- [TASK] Gather all lines in the entries below that include the word "plus".
======== GIVEN DATA
-- ==== Sys2Proof/Machine/Access.lean ====
section
/-! DEFINITION. Accesses of a hart: loads and stores at a resolved place, the strip store buffer and its commit, remote
requests, and what holds an access back (R23, R46 to R48, R90, R94, R102, R151, R357 to R359). -/

namespace Sys2Proof.Machine

/-- A place `j` bytes further on. -/
def Loc.plus (l : Loc) (j : Nat) : Loc :=
  match l with
  | .mem pa => .mem (pa + j)
  | .spad c o => .spad c (o + j)
  | .fabric pa n a => .fabric (pa + j) n (a + j)

/-! ## Remote requests (R356 to R359) -/

/-- R357: the key of a hart's partition. -/
def keyOf (s : State) (i : Nat) : BitVec 32 := (s.partOf (slotOfHart s i)).record.key

/-- R356: the port that a hart's requests to a node take: the first port that is up, counted from one that the pair
fixes (log 12, DESIGN CHOICE). -/
def portFor (s : State) (i : Nat) (node : BitVec 16) : Nat :=
  let first := (i + node.toNat) % 32
  ((List.range 32).find? fun k => !s.fab.down.getLsbD ((first + k) % 32)).map (fun k => (first + k) % 32) |>.getD first

/-- R347: a message sent through a port; node 0 disables every port. -/
def post (s : State) (m : Message) : State :=
  if fld s.fw.fnode 15 0 = 0 then s else { s with fab := { s.fab with outbox := s.fab.outbox ++ [m] } }

/-- A request recorded and its message sent; `store` and `dev` say whether it is a posted store, and one to a device-ordered
page, `engine` whether a vector element or an engine makes it. -/
def sendRequest (s : State) (i : Nat) (node : BitVec 16) (addr : Nat) (store dev : Bool) (va : W64)
    (m : Nat → Message) (engine : Bool := false) : State :=
  let id := s.fab.nextId
  post { s with fab := { s.fab with
    nextId := id + 1
    requests := s.fab.requests ++ [⟨id, i, node, addr, keyOf s i, portFor s i node, store, dev, (s.hart i).priv, va, m id,
      false, engine⟩] } } (m id)

/-- R359, R360: the trap of a failed remote access at an address of a window; a poisoned line that answers a load is consumed. -/
def remoteTrap (v : W64) : RemoteResult → TrapInfo
  | .poisoned k => poisonTrap v ⟨k, lineBase v.toNat, 0, 0, 0xFFF, 0, 0⟩
  | .keyRevoked => { cause := 0x0F, val := v, code := 4 }
  | .named f => { cause := if f = 4 then 0x0F else 0x0B, val := v, code := f }
  | _ => { cause := 0x0B, val := v }

/-- R12: whether the core of a hart has a free one of its 3,072 slots for outstanding requests. -/
def slotFree (s : State) (i : Nat) : Bool := decide ((s.fab.requests.countP fun r => coreOf r.hart == coreOf i) < 3072)

/-- R12: a store of hart `i` at a place finds a request slot where it needs one. -/
def portReady (s : State) (i : Nat) (p : Place) : Bool := match p.loc with
  | .fabric .. => slotFree s i
  | _ => true

/-- A request that a vector element or an engine has to make: its number within its unit, where it goes, and its message (R353,
R357). -/
structure Ask where
  x : Nat
  node : BitVec 16
  addr : Nat
  va : W64
  msg : Nat → Message

/-- Why an element, a piece or a member cannot be handled in this step: it waits, its request is still to be sent, or it ends in a
fault. -/
inductive Halt where
  | wait
  | ask (a : Ask)
  | trap (t : TrapInfo)
  /-- the fault comes behind a write that stays -/
  | after (s : State) (t : TrapInfo)

/-- R359: the answer to the request of number `x` that a unit has made, or why it has none yet. -/
def exchange (s : State) (asked : KMap Nat) (a : Ask) : Except Halt RemoteResult :=
  match asked.find? (·.1 = a.x) with
  | none => .error (.ask a)
  | some p => match s.fab.answers.find? (·.1 = p.2) with
    | none => .error .wait
    | some q => .ok q.2

/-- R12, R356, R357: the request that a unit of hart `i` has to make, sent where a slot is free; `keep` notes its number. -/
def Halt.send (s : State) (i : Nat) (keep : State → Nat → Nat → State) : Halt → State
  | .ask a => if slotFree s i then keep (sendRequest s i a.node a.addr false false a.va a.msg true) a.x s.fab.nextId else s
  | _ => s

/-- The answers to the requests of a unit that has come to its end, or to a fault, are of no more use. -/
def forget (s : State) (asked : KMap Nat) : State :=
  if asked.isEmpty then s
  else { s with fab := { s.fab with answers := s.fab.answers.filter fun a => !asked.any fun p => p.2 == a.1 } }

/-- R94: whether posted remote stores of a hart await their acknowledgement, or their failure its trap. -/
def storesOut (s : State) (i : Nat) : Bool :=
  s.fab.requests.any (fun r => r.hart == i && r.store) || !(s.hart i).storeFaults.isEmpty

/-- R341: posted stores of a hart to device-ordered pages are on their way. -/
def devStoresOut (s : State) (i : Nat) : Bool := s.fab.requests.any fun r => r.hart == i && r.store && r.dev

/-! ## The strip store buffer (R46, R47) -/

/-- R46, R311: the share address of a hart's context. -/
def shareBase (h : Hart) (i : Nat) : Nat := windowBase + ((hartIx i ^^^ fld h.sw.sswz 1 0) <<< 20)
/-- R46: the strip store buffer. -/
def bufferBase (h : Hart) (i : Nat) : Nat := shareBase h i + 0xC0000
def bufferBytes : Nat := 0x40000

/-- R45, R292: guarded strips act on an instruction of user privilege. -/
def QEntry.guarded (h : Hart) (e : QEntry) : Bool := h.gs && e.space.priv == .user

/-- R46: an access that touches the strip store buffer while it is in use, as `g` says. -/
def touchesBuffer (g : Bool) (h : Hart) (i : Nat) (va : W64) (n : Nat) : Bool :=
  g && decide (va.toNat < bufferBase h i + bufferBytes) && decide (bufferBase h i < va.toNat + n)

/-- Which of its bytes a held store has at a place. -/
def Held.indexAt (e : Held) (l : Loc) : Option Nat :=
  let within := fun (a b : Nat) => if a ≤ b ∧ b - a < e.bytes.length then some (b - a) else none
  if e.add.isSome then none else
  match e.loc, l with
  | .mem a, .mem b => within a b
  | .spad c a, .spad c' b => if c = c' then within a b else none
  | .fabric a .., .fabric b .. => within a b
  | _, _ => none

/-- The byte of a held store at a place. -/
def Held.byteAt (e : Held) (l : Loc) : Option Byte := (e.indexAt l).bind fun j => e.bytes[j]?

/-- R47: bytes at a place, with the hart's own held stores seen; the buffer holds the newest first. -/
def overlay (h : Hart) (l : Loc) (bs : List Byte) : List Byte :=
  if h.buf.isEmpty then bs
  else bs.mapIdx fun j b => (h.buf.findSome? fun e => e.byteAt (l.plus j)).getD b

/-- Bytes held in the buffer (log 13, DEDUCED). -/
def heldBytes (h : Hart) : Nat := h.buf.foldl (fun n e => n + e.bytes.length) 0

/-! ## Loads and stores of a hart -/

/-- R79: what the scalar accesses of a hart see, and its vector accesses, which bypass the L1. -/
def scalarView (i : Nat) : View := .core (coreOf i)
def vectorView (i : Nat) : View := .die (dieOf i)

/-- R341: a device-ordered access performs at the home segment. -/
def viewOf (v : View) (p : Place) : View := if p.dev then .home else v

/-- R79, R80, R341: a place made ready for an access of hart `i` through a view. -/
def ready (s : State) (i : Nat) (v : View) (p : Place) : State :=
  if p.dev then toHome s (dieOf i) p.loc else touchAt s v p.loc

/-- R79, R341: a hart's load at a place in the package. -/
def loadAt (s : State) (i : Nat) (v : View) (p : Place) (n : Nat) : State × List Byte :=
  let t := ready s i v p
  (t, overlay (t.hart i) p.loc (bytesAt t (viewOf v p) p.loc n))

/-- R47: every one of `n` bytes at a place comes from the hart's own held stores. -/
def allHeld (h : Hart) (l : Loc) (n : Nat) : Bool :=
  (List.range n).all fun j => (h.buf.findSome? fun e => e.byteAt (l.plus j)).isSome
================
- [TASK SOLUTION]
def Loc.plus (l : Loc) (j : Nat) : Loc :=
  else bs.mapIdx fun j b => (h.buf.findSome? fun e => e.byteAt (l.plus j)).getD b
  (List.range n).all fun j => (h.buf.findSome? fun e => e.byteAt (l.plus j)).isSome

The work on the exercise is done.